BBG Watch Just Asking Commentary

Did U.S. taxpayer-funded Voice of America (VOA) not only engaged in some unfortunate editorializing in its VOA English News headline, Obama to Meet with Raul Castro, Ally of New Era of US-Cuba Ties,” but also misinterpreted the meaning of the word “ally” and misinterpreted U.S. foreign policy vis-à-vis the normalization of relations with Cuba?

What is the meaning and connotation of the word “ally” in this process?

Is Raul Castro really Barack Obama’s “ally” in “new era of US-Cuba ties”?

If he is such an “ally,” why didn’t he greet his “ally,” President Obama, on arrival at the Havana airport?

Are Obama and Castro in fact “allies,” or do they have completely different expectations as to how this process should work, what benefits it should bring to each of them, what benefits it should bring to Cuban and America citizens, and what should the final outcome be for Cuba and for the United States?

Do Americans in general have the same expectations as Raul Castro as to the normalization process and its final outcome, whether they support normalization or not?

If President Obama and Americans in fact have quite different ideas and expectations, could they be considered Raul Castro’s “ally of new era in US-Cuba ties”?

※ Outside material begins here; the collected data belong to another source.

/-! ### Records and the directory -/

/-- QUERY of a meter whose record is good replies with its fields read in the present month and what the other blocks say of it; a meter
not found is NOT_FOUND; nothing else changes. A record whose check code does not agree has its meter marked quarantined in one retained
write, raises RECORD_CHECK and is answered QUARANTINED with the state as stored; when that write fails the meter stays unmarked, STORE_WRITE
is raised besides, in whichever order, and the answer is the same. A meter already marked is answered so without a further fault. Which of
the two faults comes first is a free value: notes/assumptions/8. That no command makes such a record: notes/assumptions/35. -/
def Obligations.QueryReports : Prop :=
  (∀ (lane tag meter : Nat) (s g : State), taken (.query lane tag meter) s = some g →
    (g.dir.lookup meter = none → exec (.query lane tag meter) s = .next (finish (Answer.bare .notFound) g)) ∧
    ∀ (e : Entry) (r : Record), g.dir.lookup meter = some e → e.quarantined = false → g.record e.slot = r → r.intact = true →
      ∃ payload, exec (.query lane tag meter) s = .next (finish (Answer.ok payload) g) ∧ payload.length = 36 ∧
        payload.take 21 = fieldBytes [(5, meter), (1, r.state.code),
          (1, bitsNat [r.eligible,
            r.eligible && !(r.taken && decide (g.clk.month ≤ r.stamp)) && (g.planAt r.plan).any fun p => decide (0 < p.free),
            r.lastTid.isSome, r.issue.isSome, r.fixed && decide (g.clk.month ≤ r.stamp), r.taken && decide (g.clk.month ≤ r.stamp), false]),
          (1, r.plan), (1, r.zone), (1, r.revision), (1, ((g.zoneAt r.zone).resolve r.revision).code),
          (2, if r.stamp < g.clk.month then 0 else r.units), (4, r.arrears), (1, r.rate), (3, r.carry)] ∧
        (∀ n, r.lastTid = some n → (payload.drop 21).take 3 = beBytes 3 n) ∧
        (∀ i, r.issue = some i → (payload.drop 24).take 10 = fieldBytes [(3, i.firstTid), (1, i.count), (2, i.credit), (2, i.free),
          (1, (i.change.map (·.fromRev)).getD 0xFF), (1, (i.change.map (·.toRev)).getD 0xFF)]) ∧
        (r.issue.bind (·.change) = none → (payload.drop 32).take 2 = [0xFF, 0xFF]) ∧
        (g.quoteLane meter = none → payload.drop 34 = [0, 0]) ∧
        ∀ k q, g.quoteLane meter = some k → g.quoteAt k = some q →
          (q.state = .opened → payload.drop 34 = beBytes 1 k ++ [1]) ∧ (q.state = .held → payload.drop 34 = beBytes 1 k ++ [2])) ∧
  (∀ (lane tag meter : Nat) (s g u : State) (e : Entry), taken (.query lane tag meter) s = some g → g.dir.lookup meter = some e →
    (e.quarantined = true →
      exec (.query lane tag meter) s =
        .next (finish ⟨.quarantined, fieldBytes [(5, meter), (1, (g.record e.slot).state.code), (1, 1)], none⟩ g)) ∧
    (e.quarantined = false → (g.record e.slot).intact = false → drawWrite g = (false, u) →
      exec (.query lane tag meter) s =
        .next (finish ⟨.quarantined, fieldBytes [(5, meter), (1, (g.record e.slot).state.code), (1, 1)], none⟩
          (raise .recordCheck (u.withDir (u.dir.mark meter true))))) ∧
    (e.quarantined = false → (g.record e.slot).intact = false →
      exec (.query lane tag meter) s = .next
        (finish ⟨.quarantined, fieldBytes [(5, meter), (1, (g.record e.slot).state.code), (1, 1)], none⟩ (quarantine meter g)))) ∧
  ∀ (meter : Nat) (s u : State),
    (drawWrite s = (false, u) → quarantine meter s = raise .recordCheck (u.withDir (u.dir.mark meter true))) ∧
    (drawWrite s = (true, u) → ∃ a b, (a = FaultKind.recordCheck ∧ b = .storeWrite ∨ a = .storeWrite ∧ b = .recordCheck) ∧
      quarantine meter s = raise b (raise a (u.withFreeReads (u.freeReads + 1))))

/-- LIST replies the first 8 entries at or above its start in the directory's view, each with its record's state as stored and its
quarantined flag, and whether more follow; nothing else changes. -/
def Obligations.ListReports : Prop :=
  ∀ (lane tag start : Nat) (s g : State), taken (.list lane tag start) s = some g →
    ∀ found, found = g.dir.listing.filter (fun e => decide (start ≤ e.meter)) →
      exec (.list lane tag start) s = .next (finish (Answer.ok
        (fieldBytes [(1, min 8 found.length), (1, if 8 < found.length then 1 else 0)] ++
          (found.take 8).flatMap fun e =>
            fieldBytes [(5, e.meter), (1, (g.record e.slot).state.code), (1, if e.quarantined then 1 else 0)])) g)

/-- ENROL of a new meter in an ACCEPT zone with a plan writes its fresh record into a slot of the free pool and starts an ENROLLING change
at the position of its number; its refusals come in the order OUT_OF_RANGE, DUPLICATE, DIRECTORY_FULL, NO_ZONE or ZONE_EMBARGO, NO_PLAN.
RETIRE starts a RETIRING change for a meter without a quote whose record is good and owes nothing, or with the write-off flag given, and
replies the arrears written off or, for a quarantined meter or a bad record, that they are unknown; its refusals come in the order
OUT_OF_RANGE, NOT_FOUND, METER_BUSY, QUARANTINED, DEBT_OPEN. Each replies at once, before any step of its change. A write of either that
fails raises STORE_WRITE, is answered STORE_FAULT and starts no change, with a slot taken back in the pool.
The reply's bytes for arrears that are unknown are free values: notes/assumptions/7. -/
def Obligations.EnrolAndRetireStart : Prop :=
  (∀ (lane tag meter plan revision eligible arrears rate zone slot : Nat) (s g t u v : State) (bad : Prop) (new : Record),
    taken (.enrol lane tag meter plan revision eligible arrears rate) s = some g →
    (bad ↔ meter = 0 ∨ 999999999999 < meter ∨ 15 < plan ∨ 15 < revision ∨ 1 < eligible ∨ 10000000 < arrears ∨ 50 < rate) →
    new = Record.sealed ⟨meter, .active, zone, plan, revision, decide (eligible = 1), g.clk.month, 0, false, false, arrears, rate, 0, none, none, 0⟩ →
    (bad → exec (.enrol lane tag meter plan revision eligible arrears rate) s = .next (finish (Answer.bare .outOfRange) g)) ∧
    (¬ bad →
      (g.dir.lookup meter ≠ none →
        exec (.enrol lane tag meter plan revision eligible arrears rate) s = .next (finish (Answer.bare .duplicate) g)) ∧
      (g.dir.lookup meter = none → 4000 ≤ g.dir.count →
        exec (.enrol lane tag meter plan revision eligible arrears rate) s = .next (finish (Answer.bare .directoryFull) g)) ∧
      (g.dir.lookup meter = none → g.dir.count < 4000 →
        (g.zoneSearch meter = .none →
          exec (.enrol lane tag meter plan revision eligible arrears rate) s = .next (finish (Answer.bare .noZone) g)) ∧
        (g.zoneSearch meter = .embargo →
          exec (.enrol lane tag meter plan revision eligible arrears rate) s = .next (finish (Answer.bare .zoneEmbargo) g)) ∧
        (g.zoneSearch meter = .zone zone →
          (g.planAt plan = none →
            exec (.enrol lane tag meter plan revision eligible arrears rate) s = .next (finish (Answer.bare .noPlan) g)) ∧
          (g.planAt plan ≠ none →
            (g.ast.free ≠ [] → drawWrite g = (true, u) →
              exec (.enrol lane tag meter plan revision eligible arrears rate) s =
                .next (finish (Answer.bare .storeFault) (raise .storeWrite u))) ∧
            (takeSlot g = some (slot, t) → drawWrite t = (false, u) →
              (drawWrite (writeSlot slot new u) = (true, v) →
                exec (.enrol lane tag meter plan revision eligible arrears rate) s =
                  .next (finish (Answer.bare .storeFault) (freeSlot slot (raise .storeWrite v)))) ∧
              (drawWrite (writeSlot slot new u) = (false, v) →
                exec (.enrol lane tag meter plan revision eligible arrears rate) s =
                  .next (finish (Answer.ok (fieldBytes [(5, meter), (1, zone)]))
                    (v.withDir { v.dir with change := some (.enrolling meter slot false
                      (meters v.dir.view |>.filter fun m => decide (m < meter)).length v.dir.entries.length) }))))))))) ∧
  (∀ (lane tag meter writeOff : Nat) (s g u : State), taken (.retire lane tag meter writeOff) s = some g →
    (1 < writeOff → exec (.retire lane tag meter writeOff) s = .next (finish (Answer.bare .outOfRange) g)) ∧
    (writeOff ≤ 1 → g.dir.lookup meter = none → exec (.retire lane tag meter writeOff) s = .next (finish (Answer.bare .notFound) g)) ∧
    ∀ (e : Entry), writeOff ≤ 1 → g.dir.lookup meter = some e →
      (g.quoteLane meter ≠ none → exec (.retire lane tag meter writeOff) s = .next (finish (Answer.bare .meterBusy) g)) ∧
      (g.quoteLane meter = none →
        (e.quarantined = true → writeOff = 0 → exec (.retire lane tag meter writeOff) s = .next (finish (Answer.bare .quarantined) g)) ∧
        (e.quarantined = true → writeOff = 1 → drawWrite g = (false, u) →
          ∃ open4, open4.length = 4 ∧ exec (.retire lane tag meter writeOff) s =
            .next (finish (Answer.ok (open4 ++ [1]))
              (u.withDir { u.dir with change := some (.retiring e.meter e.slot (u.dir.index e.meter)) }))) ∧
        (e.quarantined = false → (g.record e.slot).intact = false →
          (writeOff = 0 → exec (.retire lane tag meter writeOff) s = .next (finish (Answer.bare .quarantined) (quarantine meter g))) ∧
          (writeOff = 1 →
            (drawWrite (quarantine meter g) = (false, u) →
              ∃ open4, open4.length = 4 ∧ exec (.retire lane tag meter writeOff) s =
                .next (finish (Answer.ok (open4 ++ [1]))
                  (u.withDir { u.dir with change := some (.retiring e.meter e.slot (u.dir.index e.meter)) }))) ∧
            (drawWrite (quarantine meter g) = (true, u) →
              exec (.retire lane tag meter writeOff) s = .next (finish (Answer.bare .storeFault) (raise .storeWrite u))))) ∧
        (e.quarantined = false → (g.record e.slot).intact = true →
          (0 < (g.record e.slot).arrears → writeOff = 0 →
            exec (.retire lane tag meter writeOff) s = .next (finish (Answer.bare .debtOpen) g)) ∧
          ((g.record e.slot).arrears = 0 ∨ writeOff = 1 → drawWrite g = (false, u) →
            exec (.retire lane tag meter writeOff) s =
              .next (finish (Answer.ok (fieldBytes [(4, (g.record e.slot).arrears), (1, 0)]))
                (u.withDir { u.dir with change := some (.retiring e.meter e.slot (u.dir.index e.meter)) })))) ∧
        (e.quarantined = true ∧ writeOff = 1 ∨
            e.quarantined = false ∧ (g.record e.slot).intact = true ∧ ((g.record e.slot).arrears = 0 ∨ writeOff = 1) →
          drawWrite g = (true, u) →
          exec (.retire lane tag meter writeOff) s = .next (finish (Answer.bare .storeFault) (raise .storeWrite u)))))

Is it possible that Raul Castro wants to take advantage of the normalization to strengthen his own grip on power with the help of new American investments and will try to block any U.S. initiatives he thinks would undermine him and his regime?

Is it possible that President Obama’s “ally of new era in US-Cuba ties” in fact does not want to do many of the things that Obama and American people would want him to do?

Did the Voice of America misunderstood U.S. foreign policy in posting this headline?

Did VOA send a wrong message and confuse foreign audiences?

Is this what U.S. public diplomacy message, if there is one, should be?

Would the Obama White House and the U.S. State Department agree with this Voice of America headline?

Would even Americans who support normalization of relations with Cuba agree with this Voice of America headline?

Just asking. But our guess is that neither the White House nor the U.S. State Department would agree that Raul Castro is in fact President Obama’s “ally of new era of US-Cuba ties,” as the Voice of America has put it, nor would they want to use such language and send such a message to the world.

Perhaps this kind of editorializing should have been left out of VOA headlines altogether. But if editorialize we must, some cynics might say that a more accurate description of Raul Castro would be “a cunning exploiter of new era of US-Cuba ties.” We are dealing after all with a dictator.

Can the President of the United States be an ally of a ruthless dictator when neither country is facing the same mortal enemy in war? Perhaps not. One could say that President Franklin Roosevelt and Soviet dictator Joseph Stalin were allies during WWII, but that was a considerably different situation. The Voice of America and some U.S. media engaged at that time in unfortunate propaganda suggesting that both governments shared essentially the same democratic values and goals, which was, and certainly turned out to be, completely wrong.

Words do matter and they should be used carefully.